Following the money: From federal leases to state budgets
State and local government dependence on fossil fuel revenue creates uncertainty and instability due to volatile global markets, shifting industry practices, and policy changes. Governments that benefit from fossil fuel extraction often receive revenue from a variety of sources, including from leases and production on private, state, and federal lands. Federal fossil fuel production is a relatively small share of total U.S. production (11% of natural gas and 22% of crude oil in 2019). Yet, some state and local governments receive substantial disbursements from the federal leasing program, heightening their risk of dependence on this revenue source.
Federal fossil fuel disbursements are volatile and unevenly distributed.
Federal fossil fuel disbursements to state and local governments varied, on average, by 16% from one year to the next over the past decade. This volatility poses challenges to long-term planning and budgeting. Disbursements also varied widely between places. Two states, New Mexico and Wyoming, received 72% of all federal disbursements over the last decade. In FY 2020, New Mexico received $702.6 million from federal fossil fuel disbursements (3.28% of the state’s total expenditures), and Wyoming received $438.5 million (9.3% of total state expenditures). In all other states, federal fossil fuel disbursements for FY 2020 represented less than 1% of total state expenditures.
States that spend volatile revenue on operating expenses heighten their risk of dependence.
This report examines how states allocate their federal fossil fuel disbursements across three broad categories: (1) state expenditures, (2) local distributions, and (3) savings. In FY 2020, states allocated 80% of their federal fossil fuel disbursements to state expenditures ($1.4 billion). When states rely on volatile revenue for day-to-day expenses, they risk deepening their dependence on that revenue stream. This risk is exacerbated when the state also has a narrow tax structure and/or limited savings.
Dependence can also be local.
At the local level, governments that receive direct federal disbursements may become dependent on federal fossil fuel disbursements even when the state is not. About 9% ($166 million in FY 2020) of total federal disbursements are directly passed through to local governments. However, complex budgeting processes, data gaps, and the unique context of different geographies make it challenging to identify which local governments are most dependent on the federal leasing program. More research is needed to assess local dependence and to create a strategy to strategically coordinate state and federal assistance.
State and federal solutions are needed to reduce dependence.
State and federal reforms are needed to ensure that future minerals development, renewable energy, and other projects on federal lands and waters create long-term wealth for state and local governments as opposed to dependence.
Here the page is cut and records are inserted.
-- ==== Sys2Proof/Decode.lean ====
section
/-!
DEFINITION. The decoder of 03 R97 over the tables of R96 to R115, total on every word and rejecting by reason, and after
it the encoder, written from the same formats (R91, R92).
-/

namespace Sys2Proof

/-- Why a word is no instruction the hart can issue (R97): the reasons 1 to 4 of ILLEGAL, ABSENT, PRIV. -/
inductive Reject where
  | illegal (reason : Nat)
  | absent
  | priv
  deriving DecidableEq, Repr

/-- The field of `len` bits from bit `lo` of a word. -/
def fld (lo len : Nat) (w : BitVec 32) : BitVec len := w.extractLsb' lo len

/-- What a function table gives for a word: its instruction, whether its must-be-zero fields are zero (R97 step 6),
whether its must-be-one bits are one (step 7), and the marks of R99. -/
structure DecRow where
  instr : Instr
  zero : Bool := true
  one : Bool := true
  absent : Bool := false
  priv : Bool := false

/-- Every constraint of R97 steps 6 and 7 holds. -/
def DecRow.fits (r : DecRow) : Bool := r.zero && r.instr.zeroOk && r.one && r.instr.rangeOk

/-- Major 0x01 (R100). -/
noncomputable def decAlu (w : BitVec 32) : Option DecRow :=
  match (fld 0 6 w).toNat with
  | 0x00 => some { instr := .add (fld 21 5 w) (fld 16 5 w) (fld 11 5 w), zero := fld 6 5 w == 0 }
  | 0x01 => some { instr := .sub (fld 21 5 w) (fld 16 5 w) (fld 11 5 w), zero := fld 6 5 w == 0 }
  | 0x02 => some { instr := .and (fld 21 5 w) (fld 16 5 w) (fld 11 5 w), zero := fld 6 5 w == 0 }
  | 0x03 => some { instr := .or (fld 21 5 w) (fld 16 5 w) (fld 11 5 w), zero := fld 6 5 w == 0 }
  | 0x04 => some { instr := .xor (fld 21 5 w) (fld 16 5 w) (fld 11 5 w), zero := fld 6 5 w == 0 }
  | 0x05 => some { instr := .andn (fld 21 5 w) (fld 16 5 w) (fld 11 5 w), zero := fld 6 5 w == 0 }
  | 0x06 => some { instr := .orn (fld 21 5 w) (fld 16 5 w) (fld 11 5 w), zero := fld 6 5 w == 0 }
  | 0x07 => some { instr := .xnor (fld 21 5 w) (fld 16 5 w) (fld 11 5 w), zero := fld 6 5 w == 0 }
  | 0x08 => some { instr := .sll (fld 21 5 w) (fld 16 5 w) (fld 11 5 w), zero := fld 6 5 w == 0 }
  | 0x09 => some { instr := .srl (fld 21 5 w) (fld 16 5 w) (fld 11 5 w), zero := fld 6 5 w == 0 }
  | 0x0A => some { instr := .sra (fld 21 5 w) (fld 16 5 w) (fld 11 5 w), zero := fld 6 5 w == 0 }
  | 0x0B => some { instr := .rol (fld 21 5 w) (fld 16 5 w) (fld 11 5 w), zero := fld 6 5 w == 0 }
  | 0x0C => some { instr := .ror (fld 21 5 w) (fld 16 5 w) (fld 11 5 w), zero := fld 6 5 w == 0 }
  | 0x0D => some { instr := .slt (fld 21 5 w) (fld 16 5 w) (fld 11 5 w), zero := fld 6 5 w == 0 }
  | 0x0E => some { instr := .sltu (fld 21 5 w) (fld 16 5 w) (fld 11 5 w), zero := fld 6 5 w == 0 }
  | 0x10 => some { instr := .mul (fld 21 5 w) (fld 16 5 w) (fld 11 5 w), zero := fld 6 5 w == 0 }
  | 0x11 => some { instr := .mulh (fld 21 5 w) (fld 16 5 w) (fld 11 5 w), zero := fld 6 5 w == 0 }
  | 0x12 => some { instr := .mulhu (fld 21 5 w) (fld 16 5 w) (fld 11 5 w), zero := fld 6 5 w == 0 }
  | 0x13 => some { instr := .mulhsu (fld 21 5 w) (fld 16 5 w) (fld 11 5 w), zero := fld 6 5 w == 0 }
  | 0x14 => some { instr := .div (fld 21 5 w) (fld 16 5 w) (fld 11 5 w), zero := fld 6 5 w == 0 }
  | 0x15 => some { instr := .divu (fld 21 5 w) (fld 16 5 w) (fld 11 5 w), zero := fld 6 5 w == 0 }
  | 0x16 => some { instr := .rem (fld 21 5 w) (fld 16 5 w) (fld 11 5 w), zero := fld 6 5 w == 0 }
  | 0x17 => some { instr := .remu (fld 21 5 w) (fld 16 5 w) (fld 11 5 w), zero := fld 6 5 w == 0 }
  | 0x18 => some { instr := .min (fld 21 5 w) (fld 16 5 w) (fld 11 5 w), zero := fld 6 5 w == 0 }
  | 0x19 => some { instr := .max (fld 21 5 w) (fld 16 5 w) (fld 11 5 w), zero := fld 6 5 w == 0 }
  | 0x1A => some { instr := .minu (fld 21 5 w) (fld 16 5 w) (fld 11 5 w), zero := fld 6 5 w == 0 }
  | 0x1B => some { instr := .maxu (fld 21 5 w) (fld 16 5 w) (fld 11 5 w), zero := fld 6 5 w == 0 }
  | 0x1C => some { instr := .clz (fld 21 5 w) (fld 16 5 w), zero := fld 11 5 w == 0 && fld 6 5 w == 0 }
  | 0x1D => some { instr := .ctz (fld 21 5 w) (fld 16 5 w), zero := fld 11 5 w == 0 && fld 6 5 w == 0 }
  | 0x1E => some { instr := .popc (fld 21 5 w) (fld 16 5 w), zero := fld 11 5 w == 0 && fld 6 5 w == 0 }
  | 0x1F => some { instr := .rev8 (fld 21 5 w) (fld 16 5 w), zero := fld 11 5 w == 0 && fld 6 5 w == 0 }
  | 0x20 => some { instr := .slli (fld 21 5 w) (fld 16 5 w) (fld 10 6 w), zero := fld 6 4 w == 0 }
  | 0x21 => some { instr := .srli (fld 21 5 w) (fld 16 5 w) (fld 10 6 w), zero := fld 6 4 w == 0 }
  | 0x22 => some { instr := .srai (fld 21 5 w) (fld 16 5 w) (fld 10 6 w), zero := fld 6 4 w == 0 }
  | 0x23 => some { instr := .rori (fld 21 5 w) (fld 16 5 w) (fld 10 6 w), zero := fld 6 4 w == 0 }
  | 0x24 => some { instr := .sextb (fld 21 5 w) (fld 16 5 w), zero := fld 11 5 w == 0 && fld 6 5 w == 0 }
  | 0x25 => some { instr := .sexth (fld 21 5 w) (fld 16 5 w), zero := fld 11 5 w == 0 && fld 6 5 w == 0 }
  | 0x26 => some { instr := .sextw (fld 21 5 w) (fld 16 5 w), zero := fld 11 5 w == 0 && fld 6 5 w == 0 }
  | 0x27 => some { instr := .zextw (fld 21 5 w) (fld 16 5 w), zero := fld 11 5 w == 0 && fld 6 5 w == 0 }
  | 0x28 => some { instr := .selz (fld 21 5 w) (fld 16 5 w) (fld 11 5 w) (fld 6 5 w) }
  | 0x29 => some { instr := .selnz (fld 21 5 w) (fld 16 5 w) (fld 11 5 w) (fld 6 5 w) }
  | _ => none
States can stabilize volatile revenue streams by diversifying their tax structure and investing money in short- and long-term savings, including budget stabilization funds and permanent funds. In FY 2020, states allocated only 11% ($195 million) of federal fossil fuel disbursements to savings. This likely overestimates the actual amount saved as some states regularly draw on their savings to pay for annual operating costs. At the federal level, reforms to the federal leasing program are needed to stabilize disbursements, such as through a national endowment fund.